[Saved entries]

-- ==== Sys2Proof/Tests/Slice0.lean ====
section
/-! SUPPORT. The model's own tests. The expected values are those of spec/95_test_vectors.md and of the opcode map of spec/30_encoding.md, each test one step or one access; the `test_witness` theorems show concrete values that meet the hypotheses of the obligation they are named after. -/

namespace Sys2Proof.Tests

open Sys2Proof.Machine

/-! Helpers. -/

/-- The instructions a list of words decodes to, none where a word is refused or has bytes left. -/
def decoded (words : List (List Byte)) : List (Option Instr) :=
  words.map fun w =>
    match decode w with
    | .ok (i, []) => some i
    | _ => none

/-- The words decode to the instructions, one each. -/
def readsAs (words : List (List Byte)) (is : List Instr) : Bool := decide (decoded words = is.map some)

/-- The base state of spec/95_test_vectors.md: the blank cartridge with the vectors D000, C000 and E000. -/
def base : State :=
  { State.reset with pc := 0xC000, prgRom := [(0x3FFB, 0xD0), (0x3FFD, 0xC0), (0x3FFF, 0xE0)] }

/-- The base state under `UNOFFICIAL_OPCODES = nestest`. -/
def nes : State := { base with cfg := { base.cfg with unofficial := .nestest } }

/-- The CPU's registers and work RAM, as a vector of spec/95_test_vectors.md lists them; the defaults are the base state's. -/
structure Cpu where
  a : Byte := 0x00
  x : Byte := 0x00
  y : Byte := 0x00
  p : Byte := 0x24
  sp : Byte := 0xFD
  pc : Addr := 0xC000
  ram : Mem := []
  deriving DecidableEq, Repr

/-- A state with these registers and this RAM, its code at the program counter. -/
def startFrom (s : State) (bytes : List Byte) (c : Cpu) : State :=
  { s with
    a := c.a, x := c.x, y := c.y, p := Flags.ofByte c.p, sp := c.sp, pc := c.pc, ram := c.ram
    prgRom := Memory.ofBytes (c.pc.toNat - 0xC000) bytes ++ s.prgRom }

/-- The registers and the RAM of a state. -/
def cpuOf (s : State) : Cpu := ⟨s.a, s.x, s.y, s.p.toByte, s.sp, s.pc, s.ram⟩

/-- One step from a state answers a next state with these registers and this RAM, after `n` cycles. -/
def stepsTo (s : State) (c : Cpu) (n : Nat) : Bool :=
  match step s with
  | .next t => decide (cpuOf t = c) && decide ((t.cycles - s.cycles).toNat = n)
  | _ => false

/-- One step over the given code, under the default parameters. -/
def runs (bytes : List Byte) (c d : Cpu) (n : Nat) : Bool := stepsTo (startFrom base bytes c) d n

/-- One step over the given code, under `nestest`. -/
def runsNes (bytes : List Byte) (c d : Cpu) (n : Nat) : Bool := stepsTo (startFrom nes bytes c) d n

/-- The state a step faults in, if it does. -/
def leftBy (o : Outcome) : Option State :=
  match o with
  | .fault (.illegalOpcode _ _ left) => some left
  | .fault (.unmappedAddress _ _ left) => some left
  | _ => none

/-- One step from a state faults with this record, the left state holding this PC and cycle count and the PPU where it was. -/
def stops (s : State) (r : FaultRecord) (pc : Addr) (cycles : Nat) : Bool :=
  match leftBy (step s) with
  | some left => decide (left.fault = some r) && decide (left.pc = pc) && decide (left.cycles.toNat = cycles) &&
      decide (left.ppu = s.ppu)
  | none => false

/-- The state after a step, the state itself where there is none. -/
def after (s : State) : State :=
  match step s with
  | .next t => t
  | _ => s

/-- A step answers a next state. -/
def goesOn (o : Outcome) : Bool :=
  match o with
  | .next _ => true
  | _ => false

/-- A CPU read: the value and the state after it. -/
def rd (a : Addr) (s : State) : Byte × State :=
  match busRead a s with
  | .ok v t => (v, t)
  | .fault _ => (0, s)

/-- The state after a CPU read. -/
def seen (a : Addr) (s : State) : State := (rd a s).2

/-- The state after a CPU write. -/
def wr (a : Addr) (v : Byte) (s : State) : State :=
  match busWrite a v s with
  | .ok _ t => t
  | .fault _ => s

/-- A CPU access completes. -/
def answers {α : Type} (r : Res α) : Bool :=
  match r with
  | .ok _ _ => true
  | .fault _ => false

/-- An access answers this value and this state. -/
def gives {α : Type} [DecidableEq α] (r : Res α) (v : α) (s : State) : Bool :=
  match r with
  | .ok w t => decide (w = v) && decide (t = s)
  | .fault _ => false

theorem eq_of_gives {α : Type} [DecidableEq α] {r : Res α} {v : α} {s : State} (h : gives r v s = true) : r = .ok v s := by
  cases r with
  | ok w t =>
    simp only [gives, Bool.and_eq_true, decide_eq_true_eq] at h
    rw [h.1, h.2]
  | fault e => simp [gives] at h

/-- A state with its PPU changed. -/
def withPpu (f : Ppu → Ppu) (s : State) : State := { s with ppu := f s.ppu }

/-- A state with the PPU at a scanline and a cycle. -/
def at_ (l c : Nat) (s : State) : State := { s with ppu := { s.ppu with scanline := l, cycle := c } }

/-! Well-formedness: one ill-formed term for each way the check refuses (R161, R370, R381). -/

theorem test_wellformed_refuses_jam : WellFormed .nestest .jam02 = false ∧ WellFormed .fault .jam02 = false := by decide

theorem test_wellformed_refuses_unofficial : WellFormed .fault (.laxZp 0x10) = false := by decide

theorem test_wellformed_accepts : WellFormed .fault (.ldaZp 0x10) = true ∧ WellFormed .nestest (.laxZp 0x10) = true := by
  decide

/-! Decoding. -/

/-- Row 0x of the opcode map (spec/30_encoding.md R156), each word with the operand bytes 9C and 03. -/
theorem test_decode_row_0 : readsAs
    [
      [0x00], [0x01, 0x9C], [0x02], [0x03, 0x9C], [0x04, 0x9C], [0x05, 0x9C], [0x06, 0x9C], [0x07, 0x9C],
      [0x08], [0x09, 0x9C], [0x0A], [0x0B, 0x9C], [0x0C, 0x9C, 0x03], [0x0D, 0x9C, 0x03], [0x0E, 0x9C, 0x03],
      [0x0F, 0x9C, 0x03] ]
    [
      .brk, .oraIzx 0x9C, .jam02, .sloIzx 0x9C, .nop04 0x9C, .oraZp 0x9C, .aslZp 0x9C, .sloZp 0x9C, .php,
      .oraImm 0x9C, .aslAcc, .anc0B 0x9C, .nop0C 0x039C, .oraAbs 0x039C, .aslAbs 0x039C, .sloAbs 0x039C ] := by
  decide

/-- Row 1x of the opcode map (spec/30_encoding.md R156), each word with the operand bytes 9C and 03. -/
theorem test_decode_row_1 : readsAs
    [
      [0x10, 0x9C], [0x11, 0x9C], [0x12], [0x13, 0x9C], [0x14, 0x9C], [0x15, 0x9C], [0x16, 0x9C], [0x17, 0x9C],
      [0x18], [0x19, 0x9C, 0x03], [0x1A], [0x1B, 0x9C, 0x03], [0x1C, 0x9C, 0x03], [0x1D, 0x9C, 0x03],
      [0x1E, 0x9C, 0x03], [0x1F, 0x9C, 0x03] ]
    [
      .bpl 0x9C, .oraIzy 0x9C, .jam12, .sloIzy 0x9C, .nop14 0x9C, .oraZpx 0x9C, .aslZpx 0x9C, .sloZpx 0x9C,
      .clc, .oraAby 0x039C, .nop1A, .sloAby 0x039C, .nop1C 0x039C, .oraAbx 0x039C, .aslAbx 0x039C,
      .sloAbx 0x039C ] := by
  decide
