-- ==== Sys2Proof/Syntax.lean ====
section
/-! DEFINITION. The commands of the block: one constructor of `Instr` per row of the opcode table, with the row's operands.
A slot instruction (S, V, M, C) carries the raw fields of its slot, reserved bits included (R206, R209, R213, R234, R240), and
an `Issue` that names the thread and says whether further slots of the same bundle follow (notes/assumptions/2.md). An event
of the outside world carries what the world measured (notes/assumptions/12.md). -/

namespace Sys2Proof

/-- Which thread issues a slot, and whether the bundle has a further slot after this one (R202). -/
structure Issue where
  /-- physical core, 0 to 143 (R27) -/
  core : Nat
  /-- thread, 0 to 31 (R158) -/
  thread : Nat
  /-- a further slot of the same bundle follows; the last slot closes the bundle -/
  more : Bool
  deriving DecidableEq, Repr

/-- Fields of the S slot (R209). -/
structure SF where
  sd : BitVec 5
  sa : BitVec 5
  sb : BitVec 5
  rsv : BitVec 9
  imm : BitVec 32
  deriving DecidableEq, Repr

/-- Fields of the V slot (R213). -/
structure VF where
  type : BitVec 4
  strict : Bool
  pn : Bool
  pred : BitVec 3
  pen : Bool
  vd : BitVec 5
  va : BitVec 5
  vb : BitVec 5
  vc : BitVec 5
  ss : BitVec 5
  rsv : BitVec 3
  imm : BitVec 32
  deriving DecidableEq, Repr

/-- Fields of M.TILE (R234). -/
structure MTileF where
  arr : BitVec 2
  half : BitVec 2
  td : BitVec 4
  smask : BitVec 5
  spad : BitVec 5
  sout : BitVec 5
  latch : BitVec 6
  men : Bool
  pen : Bool
  oen : Bool
  rsv : BitVec 24
  deriving DecidableEq, Repr

/-- Fields of M.TSET and M.TADD (R234); `rsv` joins the three reserved ranges. -/
structure MSetF where
  td : BitVec 4
  sa : BitVec 5
  field : BitVec 6
  rsv : BitVec 41
  deriving DecidableEq, Repr

/-- Fields of M.TCPY (R234); `rsv` joins the two reserved ranges. -/
structure MCpyF where
  td : BitVec 4
  ts : BitVec 4
  rsv : BitVec 48
  deriving DecidableEq, Repr

/-- C slot, format CA (R240): signed byte offset. -/
structure CA where
  a : BitVec 5
  b : BitVec 5
  off : BitVec 31
  deriving DecidableEq, Repr

/-- C slot, format CV (R240, R242). -/
structure CV where
  a : BitVec 5
  b : BitVec 5
  pen : Bool
  pred : BitVec 3
  vc : BitVec 5
  width : BitVec 2
  off : BitVec 20
  deriving DecidableEq, Repr

/-- C slot, format CX (R240). -/
structure CX where
  a : BitVec 5
  b : BitVec 5
  val : BitVec 5
  rsv : BitVec 26
  deriving DecidableEq, Repr

/-- C slot, format CL (R240). -/
structure CL where
  a : BitVec 5
  b : BitVec 5
  latch : BitVec 6
  cond : BitVec 4
  immv : Bool
  imm : BitVec 20
  deriving DecidableEq, Repr
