-- ==== Sys2Proof/Machine/Latch.lean ====
section
/-! DEFINITION. Threads and latches: thread states (R160), taking a cause (R182 to R185), and every update of a latch (R375 to
R383). -/

namespace Sys2Proof.Machine

/-! ### Threads and their states -/

/-- The state a thread has under a hold (R160). -/
def Thread.eff (x : Thread) : TState := if x.st = .held then x.under else x.st

/-- Move a thread to a state; a held thread moves underneath (R160). -/
def Thread.move (x : Thread) (st : TState) : Thread := if x.st = .held then { x with under := st } else { x with st := st }

/-- Free a thread: it holds no program (R160). Its registers keep their contents; a start sets them (R261). -/
def Thread.free (x : Thread) : Thread :=
  { x with st := .free, under := .free, outs := [], fence := false, wait := none, bundle := [], reissue := false }

/-- The core clock runs again (R168). -/
def State.ungate (s : State) (c : Nat) : State := s.wrB (rCoreStat c) 0 false

/-- A thread leaves its hold for the state it held before (R160), unless HOLD_ALL or a hand-over keeps it (R190, R198), or its partition
is stopped, whose RESUME then releases it (R370); a core with a READY thread is not gated (R167). -/
def State.letGo (s : State) (c t : Nat) : State :=
  let x := s.thr c t
  let q := s.part x.part
  let h := 32 * (s.logical c).getD 128 + t
  if x.st ≠ .held || s.rdB (rCoreCtl c) 29 || s.handovers.any (fun h => h.old = c && h.held.contains t) then s
  else if q.stopped then (if q.held.contains h then s else s.setPart x.part { q with held := q.held ++ [h] })
  else
    let s := s.setThr c t { x with st := x.under }
    if x.under = .ready then s.ungate c else s

/-- Bits of the threads of a core in a state: CORE_READY_i and its siblings (R199). -/
def State.threadBits (s : State) (c : Nat) (st : TState) : Nat :=
  (List.range 32).foldl (fun a t => if (s.thr c t).st = st then a + 2 ^ t else a) 0

/-- Raise a cause (R182 to R185): a record in the exception queue or a DROPPED count, a message to the wing controller, and the
thread FAULTED. -/
def State.raise (s : State) (c t cause slot : Nat) (second : Bool) (pc : W64) : State :=
  let x := s.thr c t
  let k := s.core c
  let r : ExcRec := { cause, slot, second, thread := t, part := x.part, bundle := pc, seq := x.seq, beat := s.now.setWidth 32 }
  let k := if k.exc.length < 8 then { k with exc := k.exc ++ [r] } else { k with dropped := holdAdd 255 k.dropped 1 }
  let s := s.setCore c { k with msgs := k.msgs ++ [⟨t, cause, x.part, x.ring, x.dcount⟩] }
  s.setThr c t { x with st := .faulted, under := .free, outs := [], fence := false, wait := none, bundle := [] }

/-! ### Latches -/

/-- The stored record of latch j of physical core i; PART and WAITERS are views (R375). -/
def State.latch (s : State) (i j : Nat) : W128 := tget (fun _ => 0) s.latches (48 * i + j)
def State.setLatch (s : State) (i j : Nat) (v : W128) : State :=
  { s with latches := tput (fun _ => 0) s.latches (48 * i + j) v }

def lValue (r : W128) : W64 := r.setWidth 64
def lKind (r : W128) : Nat := bf r 91 90
def lBroken (r : W128) : Bool := bitAt r 92
def lEstat (r : W128) : Nat := bf r 79 72
def lOwned (r : W128) : Bool := bitAt r 89
def lOwner (r : W128) : Nat := bf r 127 96
def lSetValue (r : W128) (v : W64) : W128 := bfSet r 63 0 v.toNat

/-- COND of C.LWAIT against a value (R378). -/
def condMet (cond : Nat) (v c old : W64) : Bool :=
  if cond = 0 then decide (c.toNat ≤ v.toNat)
  else if cond = 1 then v = c
  else if cond = 2 then v ≠ c
  else if cond = 3 then decide (v.toNat < c.toNat)
  else if cond = 4 then v &&& c ≠ 0
  else if cond = 5 then v &&& c = c
  else v ≠ old

/-- Wake a parked thread with a WSTAT (R379); a thread HELD while PARKED leaves the hold in READY (R160). -/
def State.wake (s : State) (i t : Nat) (wstat : W16) : State :=
  let x := s.thr i t
  (s.setThr i t { x.move .ready with wait := none, wstat }).ungate i

/-- The threads of core i parked on latch j. -/
def State.waiters (s : State) (i j : Nat) : List Nat :=
  (List.range 32).filter (fun t => (s.thr i t).eff = .parked && (s.thr i t).wait.any (fun w => w.latch = j))

/-- The record as a data read of latch space returns it (R375, R377); a LINK latch has neither PART nor WAITERS (R386). -/
def State.latchView (s : State) (i j : Nat) : W128 :=
  if lKind (s.latch i j) = 2 then s.latch i j
  else bfSet (bfSet (s.latch i j) 95 93 ((s.partOfPhys i).getD 0)) 71 64 (s.waiters i j).length

/-- Test the parked threads of a latch after an update (R379). -/
def State.latchTest (s : State) (i j : Nat) : State :=
  let v := lValue (s.latch i j)
  (s.waiters i j).foldl (fun s t =>
    match (s.thr i t).wait with
    | some w => if condMet w.cond v w.cmp w.old then s.wake i t 0 else s
    | none => s) s

/-- An add (R376, R377, R383): ignored and counted on a BARRIER or LINK latch, dropped and counted on a broken one. -/
def State.latchAdd (s : State) (i j : Nat) (v : W64) : State :=
  let r := s.latch i j
  if lKind r ≠ 0 then s.incF rLatStat 31 24 1
  else if lBroken r then s.incF rLatStat 23 16 1
  else (s.setLatch i j (lSetValue r (lValue r + v))).latchTest i j

/-- The raise of a barrier release: VALUE becomes the larger of VALUE and v (R377, R383, R390). -/
def State.latchRaise (s : State) (i j : Nat) (v : W64) : State :=
  let r := s.latch i j
  if lBroken r then s.incF rLatStat 23 16 1
  else
    (s.setLatch i j (lSetValue r (if (lValue r).toNat < v.toNat then v else lValue r))).latchTest i j

/-- C.LSET (R376, R383): value, owner, and the latch rearmed. -/
def State.latchSet (s : State) (i j : Nat) (v : W64) (seq : W32) : State :=
  let r := s.latch i j
  if lKind r ≠ 0 then s.incF rLatStat 31 24 1
  else
    let r := bfSet (bitSet (bitSet (lSetValue r v) 89 true) 92 false) 79 72 0
    (s.setLatch i j (bfSet r 127 96 seq.toNat)).latchTest i j

/-- Break a latch (R382): every parked waiter wakes with 0x0500 OR ESTAT. -/
def State.latchBreak (s : State) (i j estat : Nat) : State :=
  let w := s.waiters i j
  let s := s.setLatch i j (bfSet (bitSet (s.latch i j) 92 true) 79 72 estat)
  let s := match s.partOfPhys i with
    | some p => s.trace p 0x06 uCore i {} (j + 256 * estat)
    | none => s
  w.foldl (fun s t => s.wake i t (BitVec.ofNat 16 (0x0500 ||| estat))) s

/-- Bits of a record that a write keeps, by KIND: those that are neither reserved nor views, and OWNED on a PLAIN latch only (R375, R386). -/
def lMask (kind : Nat) : W128 :=
  if kind = 2 then 0xFFF0_0000_0C00_0000_FFFF_FFFF_FFFF_FFFF#128
  else if kind = 1 then 0xFFFF_FFFF_1C00_FF00_FFFF_FFFF_FFFF_FFFF#128
  else 0xFFFF_FFFF_1E00_FF00_FFFF_FFFF_FFFF_FFFF#128

/-- A write of word k of a record by a wing controller or an MCP: it makes and clears counters, and rearms a broken latch or breaks one
(R377, R382, R383, R386). -/
def State.latchWord (s : State) (i j k : Nat) (v : W32) : State :=
  let r := bfSet (s.latch i j) (32 * k + 31) (32 * k) v.toNat
  let r := r &&& lMask (lKind r)
  let s := s.setLatch i j r
  if lBroken r then s.latchBreak i j (lEstat r) else s.latchTest i j

/-- An update from outside the core (R376, R377, R382). -/
def State.latchOp (s : State) (i j : Nat) : LatchOp → State
  | .add v => s.latchAdd i j v
  | .raise v => s.latchRaise i j v
  | .brk e => s.latchBreak i j e
  | .word k v => s.latchWord i j k v

/-- The core is frozen for a hand-over (R190, R197). -/
def State.frozen (s : State) (i : Nat) : Bool := s.rdB (rCoreStat i) 4

/-- An access from outside waits in the ingress buffer of a frozen core (R190). -/
def State.hold (s : State) (i : Nat) (h : HeldAccess) : State := { s with heldAcc := s.heldAcc ++ [(i, h)] }

/-- An update from outside the core; a frozen core's replacement gets it (R190, R193, R381). -/
def State.extLatch (s : State) (i j : Nat) (op : LatchOp) : State :=
  if s.frozen i then s.hold i (.latch j op) else s.latchOp i j op

/-- Break every latch of a partition that a command owns (R382, first cause). -/
def State.breakOwned (s : State) (p : Nat) (seq : W32) : State :=
  (List.range 128).foldl (fun s c =>
    if s.partOfCore c = some p then
      match s.phys c with
      | some i => (List.range 48).foldl (fun s j =>
          if lOwned (s.latch i j) && lOwner (s.latch i j) = seq.toNat then s.extLatch i j (.brk 2) else s) s
      | none => s
    else s) s

end Sys2Proof.Machine
end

EXERCISE BRIEF: Every line in the data above that contains the word "only" should be copied.

SOLUTION TO THE EXERCISE:
    simp only [gives, Bool.and_eq_true, decide_eq_true_eq] at h
/-- Bits of a record that a write keeps, by KIND: those that are neither reserved nor views, and OWNED on a PLAIN latch only (R375, R386). -/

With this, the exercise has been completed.